## Task directions
Would you repeat exactly the part of the listing below that runs from the line containing "of R153. -/" down to the line containing "def shdRefused (code", inclusive, and nothing else?

______

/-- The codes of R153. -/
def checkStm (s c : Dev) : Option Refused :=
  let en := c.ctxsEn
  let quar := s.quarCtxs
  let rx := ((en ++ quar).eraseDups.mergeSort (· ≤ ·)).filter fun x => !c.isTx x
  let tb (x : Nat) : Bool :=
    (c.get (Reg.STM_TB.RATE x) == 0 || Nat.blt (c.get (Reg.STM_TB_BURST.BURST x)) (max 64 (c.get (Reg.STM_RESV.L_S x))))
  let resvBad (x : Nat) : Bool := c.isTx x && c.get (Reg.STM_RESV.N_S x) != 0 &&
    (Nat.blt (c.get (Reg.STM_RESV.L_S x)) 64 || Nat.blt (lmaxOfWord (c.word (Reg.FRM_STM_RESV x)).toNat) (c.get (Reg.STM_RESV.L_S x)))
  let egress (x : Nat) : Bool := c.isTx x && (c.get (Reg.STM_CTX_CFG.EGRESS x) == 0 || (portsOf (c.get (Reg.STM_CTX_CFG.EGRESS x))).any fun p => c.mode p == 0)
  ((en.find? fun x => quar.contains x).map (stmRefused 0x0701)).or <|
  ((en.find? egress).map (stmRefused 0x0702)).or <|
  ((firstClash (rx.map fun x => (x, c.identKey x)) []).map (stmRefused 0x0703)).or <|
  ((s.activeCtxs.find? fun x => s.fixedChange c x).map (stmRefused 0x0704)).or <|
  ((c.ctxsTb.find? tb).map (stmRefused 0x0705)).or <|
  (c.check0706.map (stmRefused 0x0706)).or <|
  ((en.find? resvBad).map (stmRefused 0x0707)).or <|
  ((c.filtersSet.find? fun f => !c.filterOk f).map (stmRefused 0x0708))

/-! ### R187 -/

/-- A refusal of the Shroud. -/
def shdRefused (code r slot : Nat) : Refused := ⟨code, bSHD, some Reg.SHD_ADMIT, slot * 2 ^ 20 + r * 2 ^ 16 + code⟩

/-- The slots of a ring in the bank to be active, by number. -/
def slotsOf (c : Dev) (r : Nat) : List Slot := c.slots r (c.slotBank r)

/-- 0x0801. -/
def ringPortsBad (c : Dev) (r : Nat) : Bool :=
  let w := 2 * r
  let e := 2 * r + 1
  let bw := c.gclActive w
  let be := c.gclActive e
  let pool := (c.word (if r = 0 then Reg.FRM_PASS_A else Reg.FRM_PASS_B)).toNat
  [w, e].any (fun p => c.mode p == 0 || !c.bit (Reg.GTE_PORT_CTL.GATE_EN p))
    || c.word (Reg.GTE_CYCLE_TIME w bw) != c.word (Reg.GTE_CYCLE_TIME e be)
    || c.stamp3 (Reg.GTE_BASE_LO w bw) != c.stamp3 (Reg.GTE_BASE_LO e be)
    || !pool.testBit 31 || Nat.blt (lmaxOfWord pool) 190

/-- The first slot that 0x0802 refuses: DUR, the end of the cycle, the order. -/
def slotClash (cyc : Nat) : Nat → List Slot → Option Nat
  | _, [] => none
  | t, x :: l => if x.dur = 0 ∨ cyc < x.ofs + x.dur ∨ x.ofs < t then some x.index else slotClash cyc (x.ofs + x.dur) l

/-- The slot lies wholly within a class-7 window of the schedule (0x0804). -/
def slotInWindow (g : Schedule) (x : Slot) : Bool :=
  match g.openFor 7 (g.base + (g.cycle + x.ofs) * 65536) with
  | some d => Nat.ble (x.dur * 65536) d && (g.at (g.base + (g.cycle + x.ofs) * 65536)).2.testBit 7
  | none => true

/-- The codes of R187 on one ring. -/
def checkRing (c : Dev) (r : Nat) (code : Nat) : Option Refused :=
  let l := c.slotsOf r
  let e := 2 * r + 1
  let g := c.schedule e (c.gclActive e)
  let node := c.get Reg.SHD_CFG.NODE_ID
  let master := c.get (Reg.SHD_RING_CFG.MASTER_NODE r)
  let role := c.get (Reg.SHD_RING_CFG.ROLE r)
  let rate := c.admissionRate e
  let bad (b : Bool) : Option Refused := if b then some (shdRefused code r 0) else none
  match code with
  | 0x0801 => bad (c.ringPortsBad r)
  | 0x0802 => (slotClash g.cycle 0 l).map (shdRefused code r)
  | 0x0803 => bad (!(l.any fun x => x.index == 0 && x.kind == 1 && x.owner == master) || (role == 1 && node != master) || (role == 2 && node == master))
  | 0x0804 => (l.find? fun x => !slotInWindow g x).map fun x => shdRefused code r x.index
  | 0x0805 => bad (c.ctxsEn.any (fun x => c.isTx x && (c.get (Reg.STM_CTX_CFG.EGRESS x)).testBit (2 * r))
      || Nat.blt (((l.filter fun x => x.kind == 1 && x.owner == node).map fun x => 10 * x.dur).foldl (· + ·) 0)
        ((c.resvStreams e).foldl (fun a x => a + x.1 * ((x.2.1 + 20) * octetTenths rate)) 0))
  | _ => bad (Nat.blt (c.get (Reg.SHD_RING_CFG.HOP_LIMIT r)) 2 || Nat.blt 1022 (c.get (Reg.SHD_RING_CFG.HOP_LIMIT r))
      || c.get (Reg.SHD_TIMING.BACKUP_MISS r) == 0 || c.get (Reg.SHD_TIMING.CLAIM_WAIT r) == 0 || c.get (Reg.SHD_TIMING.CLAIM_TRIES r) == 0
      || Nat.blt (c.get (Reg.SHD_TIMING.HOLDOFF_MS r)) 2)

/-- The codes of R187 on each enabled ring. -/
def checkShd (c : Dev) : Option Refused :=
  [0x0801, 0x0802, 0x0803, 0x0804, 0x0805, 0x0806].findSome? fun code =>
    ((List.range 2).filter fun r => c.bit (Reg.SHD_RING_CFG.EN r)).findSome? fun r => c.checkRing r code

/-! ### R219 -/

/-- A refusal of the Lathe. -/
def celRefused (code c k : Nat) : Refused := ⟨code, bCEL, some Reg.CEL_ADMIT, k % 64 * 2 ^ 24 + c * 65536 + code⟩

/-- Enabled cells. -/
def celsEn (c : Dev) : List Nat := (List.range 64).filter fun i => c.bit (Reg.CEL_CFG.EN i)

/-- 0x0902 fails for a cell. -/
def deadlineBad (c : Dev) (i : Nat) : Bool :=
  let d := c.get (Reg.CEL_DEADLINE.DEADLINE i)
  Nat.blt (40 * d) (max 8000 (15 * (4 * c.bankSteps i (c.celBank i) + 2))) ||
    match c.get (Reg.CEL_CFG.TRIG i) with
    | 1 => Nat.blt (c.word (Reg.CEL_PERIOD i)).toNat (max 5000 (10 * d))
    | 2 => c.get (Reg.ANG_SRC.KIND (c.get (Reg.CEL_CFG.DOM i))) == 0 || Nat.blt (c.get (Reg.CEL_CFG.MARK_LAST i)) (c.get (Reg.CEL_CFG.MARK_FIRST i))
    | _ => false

______

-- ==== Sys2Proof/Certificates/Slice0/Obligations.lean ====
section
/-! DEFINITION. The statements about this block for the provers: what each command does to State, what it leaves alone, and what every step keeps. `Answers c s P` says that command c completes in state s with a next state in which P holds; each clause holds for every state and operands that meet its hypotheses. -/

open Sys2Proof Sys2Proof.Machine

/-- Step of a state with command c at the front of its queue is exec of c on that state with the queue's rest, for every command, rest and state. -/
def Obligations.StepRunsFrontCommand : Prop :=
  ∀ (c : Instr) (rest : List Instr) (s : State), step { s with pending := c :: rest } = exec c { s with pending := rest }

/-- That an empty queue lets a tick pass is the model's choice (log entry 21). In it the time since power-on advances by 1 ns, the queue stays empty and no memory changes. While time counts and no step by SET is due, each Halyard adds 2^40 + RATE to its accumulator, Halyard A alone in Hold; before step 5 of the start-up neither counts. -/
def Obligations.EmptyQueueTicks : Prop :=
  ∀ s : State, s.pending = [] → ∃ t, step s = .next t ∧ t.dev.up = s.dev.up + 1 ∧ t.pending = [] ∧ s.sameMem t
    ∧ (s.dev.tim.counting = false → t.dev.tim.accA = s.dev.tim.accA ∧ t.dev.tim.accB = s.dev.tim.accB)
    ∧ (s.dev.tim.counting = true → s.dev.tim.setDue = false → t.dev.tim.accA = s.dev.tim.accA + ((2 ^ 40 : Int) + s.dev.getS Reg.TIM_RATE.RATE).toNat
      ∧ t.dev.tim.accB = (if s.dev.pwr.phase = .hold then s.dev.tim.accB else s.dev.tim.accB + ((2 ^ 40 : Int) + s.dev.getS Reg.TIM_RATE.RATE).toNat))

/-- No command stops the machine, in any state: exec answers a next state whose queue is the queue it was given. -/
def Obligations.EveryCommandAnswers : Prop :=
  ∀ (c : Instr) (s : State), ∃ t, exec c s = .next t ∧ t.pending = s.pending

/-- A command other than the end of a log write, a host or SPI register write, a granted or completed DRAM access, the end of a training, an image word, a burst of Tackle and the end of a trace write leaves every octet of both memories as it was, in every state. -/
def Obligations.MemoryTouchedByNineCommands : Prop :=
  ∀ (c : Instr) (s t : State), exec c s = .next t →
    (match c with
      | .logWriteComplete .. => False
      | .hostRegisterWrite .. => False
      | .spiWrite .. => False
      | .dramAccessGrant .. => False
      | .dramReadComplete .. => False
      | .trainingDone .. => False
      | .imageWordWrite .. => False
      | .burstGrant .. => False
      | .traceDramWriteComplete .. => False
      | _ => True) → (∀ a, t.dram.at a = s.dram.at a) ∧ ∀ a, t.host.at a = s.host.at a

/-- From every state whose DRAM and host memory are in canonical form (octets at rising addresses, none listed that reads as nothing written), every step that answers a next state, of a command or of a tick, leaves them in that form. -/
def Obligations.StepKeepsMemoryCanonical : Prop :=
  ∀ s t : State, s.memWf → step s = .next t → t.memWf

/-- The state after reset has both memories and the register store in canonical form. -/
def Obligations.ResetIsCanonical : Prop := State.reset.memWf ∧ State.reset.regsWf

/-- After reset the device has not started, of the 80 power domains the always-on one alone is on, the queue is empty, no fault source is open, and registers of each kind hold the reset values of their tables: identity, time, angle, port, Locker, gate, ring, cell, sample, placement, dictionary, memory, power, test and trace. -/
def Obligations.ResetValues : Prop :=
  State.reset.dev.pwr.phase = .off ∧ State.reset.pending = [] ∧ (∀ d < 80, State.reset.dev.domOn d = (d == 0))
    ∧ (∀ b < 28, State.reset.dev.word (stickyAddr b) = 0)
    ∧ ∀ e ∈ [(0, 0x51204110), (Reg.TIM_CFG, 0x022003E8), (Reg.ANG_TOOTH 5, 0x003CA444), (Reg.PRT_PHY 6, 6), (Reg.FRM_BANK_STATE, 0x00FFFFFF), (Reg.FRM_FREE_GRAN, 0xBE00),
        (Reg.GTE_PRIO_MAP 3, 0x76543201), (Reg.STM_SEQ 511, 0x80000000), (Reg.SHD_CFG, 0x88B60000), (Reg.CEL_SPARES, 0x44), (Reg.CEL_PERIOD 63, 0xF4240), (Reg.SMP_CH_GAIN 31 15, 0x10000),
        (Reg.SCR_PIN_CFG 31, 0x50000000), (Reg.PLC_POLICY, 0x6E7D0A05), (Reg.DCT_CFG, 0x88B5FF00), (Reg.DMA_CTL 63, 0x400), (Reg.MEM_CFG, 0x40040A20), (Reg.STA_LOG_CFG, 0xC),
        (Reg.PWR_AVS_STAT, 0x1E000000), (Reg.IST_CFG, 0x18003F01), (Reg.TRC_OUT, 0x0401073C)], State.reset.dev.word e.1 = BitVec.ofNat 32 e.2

______

## Answer box
/-- The codes of R153. -/
def checkStm (s c : Dev) : Option Refused :=
  let en := c.ctxsEn
  let quar := s.quarCtxs
  let rx := ((en ++ quar).eraseDups.mergeSort (· ≤ ·)).filter fun x => !c.isTx x
  let tb (x : Nat) : Bool :=
    (c.get (Reg.STM_TB.RATE x) == 0 || Nat.blt (c.get (Reg.STM_TB_BURST.BURST x)) (max 64 (c.get (Reg.STM_RESV.L_S x))))
  let resvBad (x : Nat) : Bool := c.isTx x && c.get (Reg.STM_RESV.N_S x) != 0 &&
    (Nat.blt (c.get (Reg.STM_RESV.L_S x)) 64 || Nat.blt (lmaxOfWord (c.word (Reg.FRM_STM_RESV x)).toNat) (c.get (Reg.STM_RESV.L_S x)))
  let egress (x : Nat) : Bool := c.isTx x && (c.get (Reg.STM_CTX_CFG.EGRESS x) == 0 || (portsOf (c.get (Reg.STM_CTX_CFG.EGRESS x))).any fun p => c.mode p == 0)
  ((en.find? fun x => quar.contains x).map (stmRefused 0x0701)).or <|
  ((en.find? egress).map (stmRefused 0x0702)).or <|
  ((firstClash (rx.map fun x => (x, c.identKey x)) []).map (stmRefused 0x0703)).or <|
  ((s.activeCtxs.find? fun x => s.fixedChange c x).map (stmRefused 0x0704)).or <|
  ((c.ctxsTb.find? tb).map (stmRefused 0x0705)).or <|
  (c.check0706.map (stmRefused 0x0706)).or <|
  ((en.find? resvBad).map (stmRefused 0x0707)).or <|
  ((c.filtersSet.find? fun f => !c.filterOk f).map (stmRefused 0x0708))

/-! ### R187 -/

/-- A refusal of the Shroud. -/
def shdRefused (code r slot : Nat) : Refused := ⟨code, bSHD, some Reg.SHD_ADMIT, slot * 2 ^ 20 + r * 2 ^ 16 + code⟩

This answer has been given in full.